Немного позже, когда он чуточку подрастет, отец берет его с собой в праздничный день погулять по улицам, кишащим народом. Он ведет сына от собора Нотр Дам к Лувру, в Тюильри, к Триумфальной арке.[322] С террасы или с крыши он показывает ребенку толпу, войска, проходящие с примкнутыми штыками, с трехцветными знаменами. В ожидании праздничного салюта, когда иллюминация кидает на все зыблющиеся отблески, когда колышащаяся, словно океан, толпа «внезапно умолкает, отец говорит: «Гляди ка, сынок! Вот Франция, вот Родина! Все люди — как один человек: у всех словно одна душа, одно сердце. Все охотно умрут за одного, и каждый должен жить и умереть за всех. Видишь этих солдат, что с оружием в руках проходят мимо? Они отправятся далеко, будут сражаться за нас. Каждый из них оставил дома отца, старушку мать, хоть те и нуждаются в них. И ты поступишь, как и они, никогда не забудешь, что твоя мать — Франция!»

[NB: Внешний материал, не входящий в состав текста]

/-! ### strobeBuf -/

@[simp] theorem strobeBuf_sdaDrv (o : BufOp) (s : State) : (s.strobeBuf o).sdaDrv = s.sdaDrv := rfl
@[simp] theorem strobeBuf_sclDrv (o : BufOp) (s : State) : (s.strobeBuf o).sclDrv = s.sclDrv := rfl
@[simp] theorem strobeBuf_sdaLatch (o : BufOp) (s : State) : (s.strobeBuf o).sdaLatch = s.sdaLatch := rfl
@[simp] theorem strobeBuf_sclLatch (o : BufOp) (s : State) : (s.strobeBuf o).sclLatch = s.sclLatch := rfl
@[simp] theorem strobeBuf_shift (o : BufOp) (s : State) : (s.strobeBuf o).shift = s.shift := rfl
@[simp] theorem strobeBuf_bitcnt (o : BufOp) (s : State) : (s.strobeBuf o).bitcnt = s.bitcnt := rfl
@[simp] theorem strobeBuf_idx (o : BufOp) (s : State) : (s.strobeBuf o).idx = s.idx := rfl
@[simp] theorem strobeBuf_ackbit (o : BufOp) (s : State) : (s.strobeBuf o).ackbit = s.ackbit := rfl
@[simp] theorem strobeBuf_sendAck (o : BufOp) (s : State) : (s.strobeBuf o).sendAck = s.sendAck := rfl
@[simp] theorem strobeBuf_op (o : BufOp) (s : State) : (s.strobeBuf o).op = s.op := rfl
@[simp] theorem strobeBuf_addr (o : BufOp) (s : State) : (s.strobeBuf o).addr = s.addr := rfl
@[simp] theorem strobeBuf_txLen (o : BufOp) (s : State) : (s.strobeBuf o).txLen = s.txLen := rfl
@[simp] theorem strobeBuf_rxLen (o : BufOp) (s : State) : (s.strobeBuf o).rxLen = s.rxLen := rfl
@[simp] theorem strobeBuf_speed (o : BufOp) (s : State) : (s.strobeBuf o).speed = s.speed := rfl
@[simp] theorem strobeBuf_status (o : BufOp) (s : State) : (s.strobeBuf o).status = s.status := rfl
@[simp] theorem strobeBuf_statusValid (o : BufOp) (s : State) : (s.strobeBuf o).statusValid = s.statusValid := rfl
@[simp] theorem strobeBuf_busy (o : BufOp) (s : State) : (s.strobeBuf o).busy = s.busy := rfl
@[simp] theorem strobeBuf_initialised (o : BufOp) (s : State) : (s.strobeBuf o).initialised = s.initialised := rfl
@[simp] theorem strobeBuf_seq (o : BufOp) (s : State) : (s.strobeBuf o).seq = s.seq := rfl
@[simp] theorem strobeBuf_done (o : BufOp) (s : State) : (s.strobeBuf o).done = s.done := rfl
@[simp] theorem strobeBuf_sample (o : BufOp) (s : State) : (s.strobeBuf o).sample = s.sample := rfl
@[simp] theorem strobeBuf_tx (o : BufOp) (s : State) : (s.strobeBuf o).tx = s.tx := rfl
@[simp] theorem strobeBuf_rx (o : BufOp) (s : State) : (s.strobeBuf o).rx = s.rx := rfl
@[simp] theorem strobeBuf_answers (o : BufOp) (s : State) : (s.strobeBuf o).answers = s.answers := rfl
@[simp] theorem strobeBuf_samples (o : BufOp) (s : State) : (s.strobeBuf o).samples = s.samples := rfl
@[simp] theorem strobeBuf_trace (o : BufOp) (s : State) : (s.strobeBuf o).trace = s.trace := rfl
@[simp] theorem strobeBuf_bufOps (o : BufOp) (s : State) : (s.strobeBuf o).bufOps = s.bufOps ++ [o] := rfl
@[simp] theorem strobeBuf_inbox (o : BufOp) (s : State) : (s.strobeBuf o).inbox = s.inbox := rfl

/-! ### consumeAnswer -/

@[simp] theorem consumeAnswer_sdaDrv (s : State) : (s.consumeAnswer).sdaDrv = s.sdaDrv := rfl
@[simp] theorem consumeAnswer_sclDrv (s : State) : (s.consumeAnswer).sclDrv = s.sclDrv := rfl
@[simp] theorem consumeAnswer_sdaLatch (s : State) : (s.consumeAnswer).sdaLatch = s.sdaLatch := rfl
@[simp] theorem consumeAnswer_sclLatch (s : State) : (s.consumeAnswer).sclLatch = s.sclLatch := rfl
@[simp] theorem consumeAnswer_shift (s : State) : (s.consumeAnswer).shift = s.shift := rfl
@[simp] theorem consumeAnswer_bitcnt (s : State) : (s.consumeAnswer).bitcnt = s.bitcnt := rfl
@[simp] theorem consumeAnswer_idx (s : State) : (s.consumeAnswer).idx = s.idx := rfl
@[simp] theorem consumeAnswer_ackbit (s : State) : (s.consumeAnswer).ackbit = s.ackbit := rfl
@[simp] theorem consumeAnswer_sendAck (s : State) : (s.consumeAnswer).sendAck = s.sendAck := rfl
@[simp] theorem consumeAnswer_op (s : State) : (s.consumeAnswer).op = s.op := rfl
@[simp] theorem consumeAnswer_addr (s : State) : (s.consumeAnswer).addr = s.addr := rfl
@[simp] theorem consumeAnswer_txLen (s : State) : (s.consumeAnswer).txLen = s.txLen := rfl
@[simp] theorem consumeAnswer_rxLen (s : State) : (s.consumeAnswer).rxLen = s.rxLen := rfl
@[simp] theorem consumeAnswer_speed (s : State) : (s.consumeAnswer).speed = s.speed := rfl
@[simp] theorem consumeAnswer_status (s : State) : (s.consumeAnswer).status = s.status := rfl
@[simp] theorem consumeAnswer_statusValid (s : State) : (s.consumeAnswer).statusValid = s.statusValid := rfl
@[simp] theorem consumeAnswer_busy (s : State) : (s.consumeAnswer).busy = s.busy := rfl
@[simp] theorem consumeAnswer_initialised (s : State) : (s.consumeAnswer).initialised = s.initialised := rfl
@[simp] theorem consumeAnswer_seq (s : State) : (s.consumeAnswer).seq = s.seq := rfl
@[simp] theorem consumeAnswer_done (s : State) : (s.consumeAnswer).done = s.done := rfl
@[simp] theorem consumeAnswer_sample (s : State) : (s.consumeAnswer).sample = s.sample := rfl
@[simp] theorem consumeAnswer_tx (s : State) : (s.consumeAnswer).tx = s.tx := rfl
@[simp] theorem consumeAnswer_rx (s : State) : (s.consumeAnswer).rx = s.rx := rfl
@[simp] theorem consumeAnswer_answers (s : State) : (s.consumeAnswer).answers = s.answers.tail := rfl
@[simp] theorem consumeAnswer_samples (s : State) : (s.consumeAnswer).samples = s.samples + 1 := rfl
@[simp] theorem consumeAnswer_trace (s : State) : (s.consumeAnswer).trace = s.trace := rfl
@[simp] theorem consumeAnswer_bufOps (s : State) : (s.consumeAnswer).bufOps = s.bufOps := rfl
@[simp] theorem consumeAnswer_inbox (s : State) : (s.consumeAnswer).inbox = s.inbox := rfl

/-! ### sdaLow -/

@[simp] theorem sdaLow_sdaDrv (s : State) : (s.sdaLow).sdaDrv = .drivenLow := rfl
@[simp] theorem sdaLow_sclDrv (s : State) : (s.sdaLow).sclDrv = s.sclDrv := rfl
@[simp] theorem sdaLow_sdaLatch (s : State) : (s.sdaLow).sdaLatch = false := rfl
@[simp] theorem sdaLow_sclLatch (s : State) : (s.sdaLow).sclLatch = s.sclLatch := rfl
@[simp] theorem sdaLow_shift (s : State) : (s.sdaLow).shift = s.shift := rfl
@[simp] theorem sdaLow_bitcnt (s : State) : (s.sdaLow).bitcnt = s.bitcnt := rfl
@[simp] theorem sdaLow_idx (s : State) : (s.sdaLow).idx = s.idx := rfl
@[simp] theorem sdaLow_ackbit (s : State) : (s.sdaLow).ackbit = s.ackbit := rfl
@[simp] theorem sdaLow_sendAck (s : State) : (s.sdaLow).sendAck = s.sendAck := rfl
@[simp] theorem sdaLow_op (s : State) : (s.sdaLow).op = s.op := rfl
@[simp] theorem sdaLow_addr (s : State) : (s.sdaLow).addr = s.addr := rfl
@[simp] theorem sdaLow_txLen (s : State) : (s.sdaLow).txLen = s.txLen := rfl
@[simp] theorem sdaLow_rxLen (s : State) : (s.sdaLow).rxLen = s.rxLen := rfl
@[simp] theorem sdaLow_speed (s : State) : (s.sdaLow).speed = s.speed := rfl
@[simp] theorem sdaLow_status (s : State) : (s.sdaLow).status = s.status := rfl
@[simp] theorem sdaLow_statusValid (s : State) : (s.sdaLow).statusValid = s.statusValid := rfl
@[simp] theorem sdaLow_busy (s : State) : (s.sdaLow).busy = s.busy := rfl
@[simp] theorem sdaLow_initialised (s : State) : (s.sdaLow).initialised = s.initialised := rfl
@[simp] theorem sdaLow_seq (s : State) : (s.sdaLow).seq = s.seq := rfl
@[simp] theorem sdaLow_done (s : State) : (s.sdaLow).done = s.done := rfl
@[simp] theorem sdaLow_sample (s : State) : (s.sdaLow).sample = s.sample := rfl
@[simp] theorem sdaLow_tx (s : State) : (s.sdaLow).tx = s.tx := rfl
@[simp] theorem sdaLow_rx (s : State) : (s.sdaLow).rx = s.rx := rfl
@[simp] theorem sdaLow_answers (s : State) : (s.sdaLow).answers = s.answers := rfl
@[simp] theorem sdaLow_samples (s : State) : (s.sdaLow).samples = s.samples := rfl
@[simp] theorem sdaLow_trace (s : State) : (s.sdaLow).trace = s.trace ++ [.sda0] := rfl
@[simp] theorem sdaLow_bufOps (s : State) : (s.sdaLow).bufOps = s.bufOps := rfl
@[simp] theorem sdaLow_inbox (s : State) : (s.sdaLow).inbox = s.inbox := rfl

/-! ### sclLow -/

@[simp] theorem sclLow_sdaDrv (s : State) : (s.sclLow).sdaDrv = s.sdaDrv := rfl
@[simp] theorem sclLow_sclDrv (s : State) : (s.sclLow).sclDrv = .drivenLow := rfl
@[simp] theorem sclLow_sdaLatch (s : State) : (s.sclLow).sdaLatch = s.sdaLatch := rfl
@[simp] theorem sclLow_sclLatch (s : State) : (s.sclLow).sclLatch = false := rfl
@[simp] theorem sclLow_shift (s : State) : (s.sclLow).shift = s.shift := rfl
@[simp] theorem sclLow_bitcnt (s : State) : (s.sclLow).bitcnt = s.bitcnt := rfl
@[simp] theorem sclLow_idx (s : State) : (s.sclLow).idx = s.idx := rfl
@[simp] theorem sclLow_ackbit (s : State) : (s.sclLow).ackbit = s.ackbit := rfl
@[simp] theorem sclLow_sendAck (s : State) : (s.sclLow).sendAck = s.sendAck := rfl
@[simp] theorem sclLow_op (s : State) : (s.sclLow).op = s.op := rfl
@[simp] theorem sclLow_addr (s : State) : (s.sclLow).addr = s.addr := rfl
@[simp] theorem sclLow_txLen (s : State) : (s.sclLow).txLen = s.txLen := rfl
@[simp] theorem sclLow_rxLen (s : State) : (s.sclLow).rxLen = s.rxLen := rfl
@[simp] theorem sclLow_speed (s : State) : (s.sclLow).speed = s.speed := rfl
@[simp] theorem sclLow_status (s : State) : (s.sclLow).status = s.status := rfl
@[simp] theorem sclLow_statusValid (s : State) : (s.sclLow).statusValid = s.statusValid := rfl
@[simp] theorem sclLow_busy (s : State) : (s.sclLow).busy = s.busy := rfl
@[simp] theorem sclLow_initialised (s : State) : (s.sclLow).initialised = s.initialised := rfl
@[simp] theorem sclLow_seq (s : State) : (s.sclLow).seq = s.seq := rfl
@[simp] theorem sclLow_done (s : State) : (s.sclLow).done = s.done := rfl
@[simp] theorem sclLow_sample (s : State) : (s.sclLow).sample = s.sample := rfl
@[simp] theorem sclLow_tx (s : State) : (s.sclLow).tx = s.tx := rfl
@[simp] theorem sclLow_rx (s : State) : (s.sclLow).rx = s.rx := rfl
@[simp] theorem sclLow_answers (s : State) : (s.sclLow).answers = s.answers := rfl
@[simp] theorem sclLow_samples (s : State) : (s.sclLow).samples = s.samples := rfl
@[simp] theorem sclLow_trace (s : State) : (s.sclLow).trace = s.trace ++ [.scl0] := rfl
@[simp] theorem sclLow_bufOps (s : State) : (s.sclLow).bufOps = s.bufOps := rfl
@[simp] theorem sclLow_inbox (s : State) : (s.sclLow).inbox = s.inbox := rfl

/-! ### sdaRelease -/

@[simp] theorem sdaRelease_sdaDrv (s : State) : (s.sdaRelease).sdaDrv = .released := rfl
@[simp] theorem sdaRelease_sclDrv (s : State) : (s.sdaRelease).sclDrv = s.sclDrv := rfl
@[simp] theorem sdaRelease_sdaLatch (s : State) : (s.sdaRelease).sdaLatch = s.sdaLatch := rfl
@[simp] theorem sdaRelease_sclLatch (s : State) : (s.sdaRelease).sclLatch = s.sclLatch := rfl
@[simp] theorem sdaRelease_shift (s : State) : (s.sdaRelease).shift = s.shift := rfl
@[simp] theorem sdaRelease_bitcnt (s : State) : (s.sdaRelease).bitcnt = s.bitcnt := rfl
@[simp] theorem sdaRelease_idx (s : State) : (s.sdaRelease).idx = s.idx := rfl
@[simp] theorem sdaRelease_ackbit (s : State) : (s.sdaRelease).ackbit = s.ackbit := rfl
@[simp] theorem sdaRelease_sendAck (s : State) : (s.sdaRelease).sendAck = s.sendAck := rfl
@[simp] theorem sdaRelease_op (s : State) : (s.sdaRelease).op = s.op := rfl
@[simp] theorem sdaRelease_addr (s : State) : (s.sdaRelease).addr = s.addr := rfl
@[simp] theorem sdaRelease_txLen (s : State) : (s.sdaRelease).txLen = s.txLen := rfl
@[simp] theorem sdaRelease_rxLen (s : State) : (s.sdaRelease).rxLen = s.rxLen := rfl
@[simp] theorem sdaRelease_speed (s : State) : (s.sdaRelease).speed = s.speed := rfl
@[simp] theorem sdaRelease_status (s : State) : (s.sdaRelease).status = s.status := rfl
@[simp] theorem sdaRelease_statusValid (s : State) : (s.sdaRelease).statusValid = s.statusValid := rfl
@[simp] theorem sdaRelease_busy (s : State) : (s.sdaRelease).busy = s.busy := rfl
@[simp] theorem sdaRelease_initialised (s : State) : (s.sdaRelease).initialised = s.initialised := rfl
@[simp] theorem sdaRelease_seq (s : State) : (s.sdaRelease).seq = s.seq := rfl
@[simp] theorem sdaRelease_done (s : State) : (s.sdaRelease).done = s.done := rfl
@[simp] theorem sdaRelease_sample (s : State) : (s.sdaRelease).sample = s.sample := rfl
@[simp] theorem sdaRelease_tx (s : State) : (s.sdaRelease).tx = s.tx := rfl
@[simp] theorem sdaRelease_rx (s : State) : (s.sdaRelease).rx = s.rx := rfl
@[simp] theorem sdaRelease_answers (s : State) : (s.sdaRelease).answers = s.answers := rfl
@[simp] theorem sdaRelease_samples (s : State) : (s.sdaRelease).samples = s.samples := rfl
@[simp] theorem sdaRelease_trace (s : State) : (s.sdaRelease).trace = s.trace ++ [.sda1] := rfl
@[simp] theorem sdaRelease_bufOps (s : State) : (s.sdaRelease).bufOps = s.bufOps := rfl
@[simp] theorem sdaRelease_inbox (s : State) : (s.sdaRelease).inbox = s.inbox := rfl

/-! ### sclRelease -/

@[simp] theorem sclRelease_sdaDrv (s : State) : (s.sclRelease).sdaDrv = s.sdaDrv := rfl
@[simp] theorem sclRelease_sclDrv (s : State) : (s.sclRelease).sclDrv = .released := rfl
@[simp] theorem sclRelease_sdaLatch (s : State) : (s.sclRelease).sdaLatch = s.sdaLatch := rfl
@[simp] theorem sclRelease_sclLatch (s : State) : (s.sclRelease).sclLatch = s.sclLatch := rfl
@[simp] theorem sclRelease_shift (s : State) : (s.sclRelease).shift = s.shift := rfl
@[simp] theorem sclRelease_bitcnt (s : State) : (s.sclRelease).bitcnt = s.bitcnt := rfl
@[simp] theorem sclRelease_idx (s : State) : (s.sclRelease).idx = s.idx := rfl
@[simp] theorem sclRelease_ackbit (s : State) : (s.sclRelease).ackbit = s.ackbit := rfl
@[simp] theorem sclRelease_sendAck (s : State) : (s.sclRelease).sendAck = s.sendAck := rfl
@[simp] theorem sclRelease_op (s : State) : (s.sclRelease).op = s.op := rfl
@[simp] theorem sclRelease_addr (s : State) : (s.sclRelease).addr = s.addr := rfl
@[simp] theorem sclRelease_txLen (s : State) : (s.sclRelease).txLen = s.txLen := rfl
@[simp] theorem sclRelease_rxLen (s : State) : (s.sclRelease).rxLen = s.rxLen := rfl
@[simp] theorem sclRelease_speed (s : State) : (s.sclRelease).speed = s.speed := rfl
@[simp] theorem sclRelease_status (s : State) : (s.sclRelease).status = s.status := rfl
@[simp] theorem sclRelease_statusValid (s : State) : (s.sclRelease).statusValid = s.statusValid := rfl
@[simp] theorem sclRelease_busy (s : State) : (s.sclRelease).busy = s.busy := rfl
@[simp] theorem sclRelease_initialised (s : State) : (s.sclRelease).initialised = s.initialised := rfl
@[simp] theorem sclRelease_seq (s : State) : (s.sclRelease).seq = s.seq := rfl
@[simp] theorem sclRelease_done (s : State) : (s.sclRelease).done = s.done := rfl
@[simp] theorem sclRelease_sample (s : State) : (s.sclRelease).sample = s.sample := rfl
@[simp] theorem sclRelease_tx (s : State) : (s.sclRelease).tx = s.tx := rfl
@[simp] theorem sclRelease_rx (s : State) : (s.sclRelease).rx = s.rx := rfl
@[simp] theorem sclRelease_answers (s : State) : (s.sclRelease).answers = s.answers := rfl
@[simp] theorem sclRelease_samples (s : State) : (s.sclRelease).samples = s.samples := rfl
@[simp] theorem sclRelease_trace (s : State) : (s.sclRelease).trace = s.trace ++ [.scl1] := rfl
@[simp] theorem sclRelease_bufOps (s : State) : (s.sclRelease).bufOps = s.bufOps := rfl
@[simp] theorem sclRelease_inbox (s : State) : (s.sclRelease).inbox = s.inbox := rfl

Эти впечатления останутся у ребенка на всю жизнь, или я плохо знаю природу людей. Он увидел Родину... Это — божество, которое нельзя окинуть взором, как единое целое, а только по частям, только наблюдая великие деяния, отображающие жизнь нации. Родина для ребенка — живое существо, до которого он может дотронуться, чье присутствие он чувствует везде; он не может, повторяю, увидеть ее всю сразу, но она видит его, греет теплом своей великой души, передающимся от толпы, говорит с ним языком памятников. Хорошо швейцарцу: он может одним взглядом охватить весь свой кантон, увидеть с высот Альп свою любимую страну и навсегда запечатлеть в душе ее образ. Но еще счастливее француз: вся его бессмертная, прославленная родина как бы сосредоточена в одном месте, отразившем сразу все эпохи, все события. Он может обозреть историю и Франции, и всего мира, идя от терм Цезаря[323] к Вандомской колонне,[324] к Лувру, к Марсову полю,[325] от Триумфальной арки — к площади Согласия.[326]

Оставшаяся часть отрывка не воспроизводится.